Голос зазвучал у него в голове – очень знакомый, старческий, с повелительной интонацией; ослушаться его было невозможно. «Вы согласитесь на эту сделку, – размеренно проговорил у него в голове Архимаг Игнациус, самый страшный человек из всех, кого ловцу только довелось повстречать. – Вы изловите эту богиню и разведаете о заказчиках всё, что сможете. Передашь мне это через Адальберта. А там подумаю, что с вами делать…»
Эварха в ужасе поднял взгляд – в глазницах крошечного черепа, обращённого к нему, сияли ослепительные звёзды. Заказчик этого видеть не мог и только удивлённо ждал ответа от внезапно умолкнувшего ловца.

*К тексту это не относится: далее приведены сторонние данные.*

-- ==== Sys2Proof/Laws/Ops.lean ====
section
/-!
SUPPORT. What the shared operations of Machine/Ops.lean and Machine/Flags.lean do: messages, the request slot, the fault list,
the counters, notices and latches.
-/

namespace Sys2Proof.Machine

/-! ### Messages (R167 to R169) -/

@[simp] theorem bayOf_field (b : BayId) : bayOf b.field = some b := by cases b <;> rfl

/-- A message taken runs with the receive assembly idle. -/
theorem State.takeMessage_receives {s : State} (h : s.receives = true) (act : State → State) :
    s.takeMessage act = act (s.setAssembly .idle) := if_pos h

/-- A message sent while the unit does not receive is lost. -/
theorem State.takeMessage_lost {s : State} (h : s.receives = false) (act : State → State) : s.takeMessage act = s := by
  simp [State.takeMessage, h]

/-- A message addressed to a bay by its own field reaches that bay. -/
theorem State.forBay_field {s : State} (h : s.receives = true) (code : Byte) (b : BayId) (act : State → BayId → State) :
    s.forBay code b.field act = act (s.setAssembly .idle) b := by
  simp [State.forBay, State.takeMessage_receives h, State.toBay]

/-- A message addressed to a bay, with another bay field, is refused BAD BAY. -/
theorem State.forBay_bad {s : State} (h : s.receives = true) (code : Byte) {field : Byte} (bad : bayOf field = none)
    (act : State → BayId → State) : s.forBay code field act = s.replied code field .badBay := by
  simp [State.forBay, State.takeMessage_receives h, State.toBay, bad]; rfl

/-- A counted message with a count of 1 to 4 reaches its bay. -/
theorem State.forBayCounted_field {s : State} (h : s.receives = true) (code count : Byte) (b : BayId)
    (ok : countOk count = true) (act : State → BayId → State) :
    s.forBayCounted code b.field count act = act (s.setAssembly .idle) b := by
  simp [State.forBayCounted, State.takeMessage_receives h, State.toBay, ok]

/-- A unit-level message reaches its rule. -/
theorem State.forUnit_field {s : State} (h : s.receives = true) (code : Byte) (act : State → State) :
    s.forUnit code 255#8 act = act (s.setAssembly .idle) := by
  simp [State.forUnit, State.takeMessage_receives h, unitField]

/-- A unit-level message with another bay field is refused BAD BAY. -/
theorem State.forUnit_bad {s : State} (h : s.receives = true) (code : Byte) {field : Byte} (bad : field ≠ 255#8)
    (act : State → State) : s.forUnit code field act = s.replied code field .badBay := by
  simp [State.forUnit, State.takeMessage_receives h, unitField, bad]; rfl

/-- A reply composed by a message taken is the answer of `State.replied`. -/
theorem State.respond_idle (s : State) (code field : Byte) (r : ReplyStatus) (body : List Byte) :
    (s.setAssembly .idle).respond code field r body = s.replied code field r body := rfl

/-! ### The request slot (R170, R172) -/

/-- A completion finds a request in progress, which is then DONE with RESULT READY latched. -/
theorem State.completeSlot_inProgress {s : State} {b : BayId} (h : (s.bay b).slot.state = .inProgress) (r : ResultStatus) :
    s.completeSlot b r = (s.modSlot b fun x => { x with state := .done, result := r, next := 1 }).latch b .resultReady :=
  if_pos h

/-- A completion that finds no request in progress has no effect. -/
theorem State.completeSlot_else {s : State} {b : BayId} (h : (s.bay b).slot.state ≠ .inProgress) (r : ResultStatus) :
    s.completeSlot b r = s := if_neg h

/-- What a completion can change: the slot and the latches of its bay. -/
theorem State.completeSlot_cases (s : State) (b : BayId) (r : ResultStatus) :
    s.completeSlot b r = s ∨
      s.completeSlot b r = (s.modSlot b fun x => { x with state := .done, result := r, next := 1 }).latch b .resultReady := by
  unfold State.completeSlot; split <;> simp

/-- What the end of a request can change: the slot and the latches of its bay. -/
theorem State.endSlot_cases (s : State) (b : BayId) (r : ResultStatus) :
    s.endSlot b r = s ∨
      s.endSlot b r =
        (s.modSlot b fun x => { x with state := .done, result := r, staged := 0, next := 1 }).latch b .resultReady := by
  unfold State.endSlot; split <;> simp

/-! ### The counters and the fault list (R138, R152) -/

/-- What a rise of a counter can change: the counters and the latches of its bay. -/
theorem State.raise_cases (s : State) (b : BayId) (n : CounterName) (amount : Nat) :
    let new := min Config.max16 ((s.bay b).counters.counts[n.index] + amount)
    let t := s.modCounters b fun c => { c with counts := c.counts.set n.index new }
    s.raise b n amount = t ∨ s.raise b n amount = t.latchCounter b n := by
  simp only [State.raise]; split <;> simp

/-- What a fault record can change: the fault list and the unit events. -/
theorem State.appendFault_cases (s : State) (r : FaultRecord) :
    ∃ f e, s.appendFault r = { s with faults := f, events := e } := by
  unfold State.appendFault; split
  · split
    · exact ⟨_, _, rfl⟩
    · exact ⟨_, s.events, rfl⟩
  · exact ⟨_, s.events, rfl⟩

end Sys2Proof.Machine
end

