theorem execHoldEnd_ends : State.EndsOk (execHoldEnd s) := by
  unfold execHoldEnd
  split
  · dsimp only
    generalize (s.clockTo ((s.budget.holdTimer.getD s.clock) + Config.holdTime)).budget.powerOnHold = again
    obtain ⟨t, held, same⟩ : ∃ t : State, t = (if again then s.clockTo ((s.budget.holdTimer.getD s.clock) + Config.holdTime)
        else (s.clockTo ((s.budget.holdTimer.getD s.clock) + Config.holdTime)).latchUnit .supplyRestored) ∧
        ∀ c, t.mech c = s.mech c := ⟨_, rfl, fun c => by split <;> simp⟩
    rw [← held]
    have good : ({ t with budget := { t.budget with supply := .good, powerOnHold := false, holdTimer := none } } : State).BothOk :=
      ok.same fun c => (State.mech_budget ..).trans (same c)
    have first := good.only (b := .bayA) (by simp) (State.leaveHalted_ok (good .bayA))
    have second := first.only (b := .bayB) (by simp) (State.leaveHalted_ok (first .bayB))
    exact (second.same fun c => State.mech_putBudget ..).next
  · exact ok.next

theorem execSupplyLoss_ends : State.EndsOk (execSupplyLoss s) := by
  unfold execSupplyLoss
  split
  · exact ok.next
  · dsimp only
    have lost : ({ s with supplyGood := false, budget := s.budget.lose }.endBudgetSignals.latchUnit .supplyLoss).BothOk :=
      ok.same fun c => by
        rw [State.mech_latchUnit, State.mech_endBudgetSignals]
        cases c <;> rfl
    have first := lost.only (b := .bayA) (by simp) (State.loseSupplyIn_ok (lost .bayA))
    exact (first.only (b := .bayB) (by simp) (State.loseSupplyIn_ok (first .bayB))).next

theorem execBudgetRequest_ends (b : BayId) (k : RequestKind) : State.EndsOk (execBudgetRequest b k s) := by
  unfold execBudgetRequest
  split
  · split
    · exact (ok.same fun c => (State.mech_putBudget ..).trans (State.mech_dropSignal ..)).next
    · exact ok.next
  · exact ok.next

theorem execClaimRelease_ends (b : BayId) (k : Consumer) : State.EndsOk (execClaimRelease b k s) := by
  unfold execClaimRelease
  split
  · split
    · exact (ok.same fun c => (State.mech_putBudget ..).trans (State.mech_dropSignal ..)).next
    · exact ok.next
  · exact ok.next

theorem execWithdrawal_ends (b : BayId) (k : RequestKind) : State.EndsOk (execWithdrawal b k s) := by
  unfold execWithdrawal
  split
  · split
    · dsimp only
      split
      · exact (ok.same fun c => (State.mech_putBudget ..).trans (State.mech_dropSignal ..)).next
      · split
        · exact (ok.same fun c => (State.mech_putBudget ..).trans ((State.mech_dropSignal ..).trans (State.mech_dropSignal ..))).next
        · exact (ok.same fun c => State.mech_dropSignal ..).next
    · exact ok.next
  · exact ok.next

/-- A grant is taken with its owner's load started, or its claim released (R31). -/
theorem State.BothOk.takeGrant {b : BayId} (k : RequestKind) {wanted : Bool} {act : State → Nat → State}
    (acts : ∀ {u : State} l, wanted = true → u.bay = s.bay → u.BothOk → (act u l).BothOk) :
    (s.takeGrant b k wanted act).BothOk := by
  have dropped : (s.dropSignal (Signal.isGrant b k)).BothOk := ok.same fun c => State.mech_dropSignal ..
  unfold State.takeGrant
  split
  · dsimp only
    split
    · rename_i wants
      exact acts _ wants.1 (by funext c; cases c <;> rfl) dropped
    · exact dropped.same fun c => State.mech_releaseUnwanted ..
  · exact ok

end

end Sys2Proof.Machine
end

section
/-! PROOFS. The events of the bays keep the rules of the mechanics of both bays (O59). -/

namespace Sys2Proof.Machine

namespace State.BothOk

variable {s t : State} {b : BayId}

/-- The clock is brought to a count. -/
theorem clockTo (ok : s.BothOk) (n : Nat) : (s.clockTo n).BothOk := ok.same fun _ => mech_clockTo ..

theorem modPins (ok : s.BothOk) (f : BayPins → BayPins) : (s.modPins b f).BothOk := ok.leaves (by simp) (mech_modPins ..)

theorem latch (ok : s.BothOk) (e : BayEvent) : (s.latch b e).BothOk := ok.leaves (by simp) (mech_latch ..)

theorem dropSignal (ok : s.BothOk) (p : Signal → Bool) : (s.dropSignal p).BothOk := ok.same fun _ => mech_dropSignal ..

theorem modSpindle (ok : s.BothOk) {f : Spindle → Spindle}
    (own : ({ s.mech b with spindle := f (s.mech b).spindle } : Mechanism).Ok) : (s.modSpindle b f).BothOk :=
  ok.only (b := b) (by simp) (by rwa [mech_modSpindle])

end State.BothOk

section
variable {s : State} (ok : s.BothOk) (b : BayId)
include ok

/-! ### Grants at their owners -/

theorem execSpinUpGrant_ends : State.EndsOk (execSpinUpGrant b s) := by
  refine (ok.takeGrant .spinUp fun {u} l wanted bays ok => ok.modSpindle ?_).next
  have waiting : (u.mech b).spindle.state = .waiting := by
    rw [← State.spindle_eq_mech, bays]
    simpa using wanted
  exact (ok b).respin (by simp [waiting]) (by simp [waiting]) ((ok b).heads.notPending (.inl (by simp [waiting])))

theorem execRecoverGrant_ends : State.EndsOk (execRecoverGrant b s) := by
  refine (ok.takeGrant .recover fun {u} l wanted bays ok => ok.modSpindle ?_).next
  have waiting : (u.mech b).spindle.state = .recoverWait := by
    rw [← State.spindle_eq_mech, bays]
    exact (of_decide_eq_true wanted).1
  exact (ok b).respin (by simp [waiting]) (by simp [waiting]) ((ok b).heads.notPending (.inl (by simp [waiting])))
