-- ==== Sys2Proof/Word.lean ====
section
/-! DEFINITION. The two word types the manual uses: a byte on a serial line or on the host port, and a 16-bit word of
the configuration image (R195). -/

namespace Sys2Proof

/-- A byte on a line position, on the host port or in a name, and a character code (R1, R188, R193). -/
abbrev Byte := BitVec 8

/-- A word of the configuration image (R195). -/
abbrev Word := BitVec 16

end Sys2Proof
end

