/-- A line after an event: its session's screen brought up to date, and its holding slot filled. -/
def LineRec.settle (before after : State) (l : LineNo) (r : LineRec) : LineRec :=
  { r with owner := r.owner.mapSession (Session.refresh before after l) }.fill 3

end Sys2Proof.Machine
end

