-- ==== Sys2Proof/Machine/Outbound.lean ====
section
/-! DEFINITION. What ends every event: each line's screen is brought up to date and its holding slot filled (R56, R76, R77),
and the outbound stream, if idle, takes its next frame (R180). -/

namespace Sys2Proof.Machine

def Buf.isHeld : Buf → Bool
  | .held .. => true
  | _ => false

/-- An order may be taken: none is being acted on, the reply slot is empty, and a buffer is HELD (R178). -/
def HostChan.orderDue (h : HostChan) : Bool := h.active.isNone && h.reply.isNone && (h.bufA.isHeld || h.bufB.isHeld)

/-- IMAGE_STATE, the first frame the channel sends after a power start (R176, R187). -/
def Notice.isImageState : Notice → Bool
  | .imageState _ => true
  | _ => false

/-- IMAGE_STATE stands at the head of the notice queue. -/
def HostChan.imageStateDue (h : HostChan) : Bool := h.notices.head?.any Notice.isImageState

/-- The notice at the head begins to go out, its overflow flag taken now (R180). -/
def HostChan.sendNotice (h : HostChan) : HostChan :=
  match h.notices with
  | n :: rest => { h with out := some { rest := n.frame h.overflow, reply := false }, notices := rest }
  | [] => h

/-- A reply's frame as it is sent: with the overflow flag raised where it is set as the first byte is placed (R180, R186). DEDUCED
(log 56): R179 gives a reply the flag as it stands when it is made, and step 4 of 10.4.1 sends one made clear with the flag set;
a reply keeps a flag it was made with, and an answer DONE to STATUS goes as it was made (R181). -/
def sentReply (overflow : Bool) (bytes : List Byte) : List Byte :=
  if overflow && !(bytes[3]? == some 0x01 && bytes[5]? == some Res.done.byte) then bytes.set 6 (flagByte true) else bytes

/-- An idle outbound stream takes its next frame while the direction lets it place a byte: IMAGE_STATE before all, else the
reply, else the notice at the head. Where an order may be taken it is taken first, in the event in which it may be, and its
reply then goes before the notices (R176, R178, R180, R187; log 12). -/
def HostChan.pump (h : HostChan) : HostChan :=
  if h.toHost && h.out.isNone then
    if h.imageStateDue then h.sendNotice
    else
      match h.reply with
      | some bytes => { h with out := some { rest := sentReply h.overflow bytes, reply := true } }
      | none => if h.orderDue then h else h.sendNotice
  else h

/-- Every line brought up to date after an event (R56, R71, R76, R77). -/
def State.settle (before after : State) : State :=
  { after with lines := Vector.ofFn fun l => after.lines[l].settle before after l }

/-- The end of an event. The channel sends nothing until the image loader has finished (R176). -/
def State.finish (before after : State) : State :=
  let s := before.settle after
  { s with host := if s.loader.loading then s.host else s.host.pump, freeCount := s.freeCount + 1 }

/-- The outcome of an event that took the state `before` to `after`. -/
def ended (before after : State) : Host.Outcome State Fault Refusal := .next (before.finish after)

/-- The attention pin is raised (R176). -/
def HostChan.attention (h : HostChan) : Bool := h.out.isSome || h.reply.isSome || !h.notices.isEmpty

end Sys2Proof.Machine
end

Хаэльдис тоже увидела горящие глазницы Адальберта, потому вцепилась мужа в рукав.
– Мы… – Эварха прокашлялся, осторожно взял жену за руку. – Мы согласны, уважаемый… не ведаю твоего имени. Будет тебе богиня, в самонаилучшем виде. Завтра же начнём приготовления, так что оставь адрес свой, где тебя найти можно.
– А как же Вопильщики?.. – пискнула Хаэльдис.
– В бездну всех Вопильщиков, жена. Этот заказчик платит больше.
Невзрачный заказчик благосклонно кивнул. А ловец подумал: «Сдаётся мне, не задержимся мы в Араллоре. Жаль, славный мир, и контора у нас только только раскрутилась… Ну да жизнь дороже. Выполним этот клятый заказ и сбежим. А золото, оно в любом мире золото – пригодится».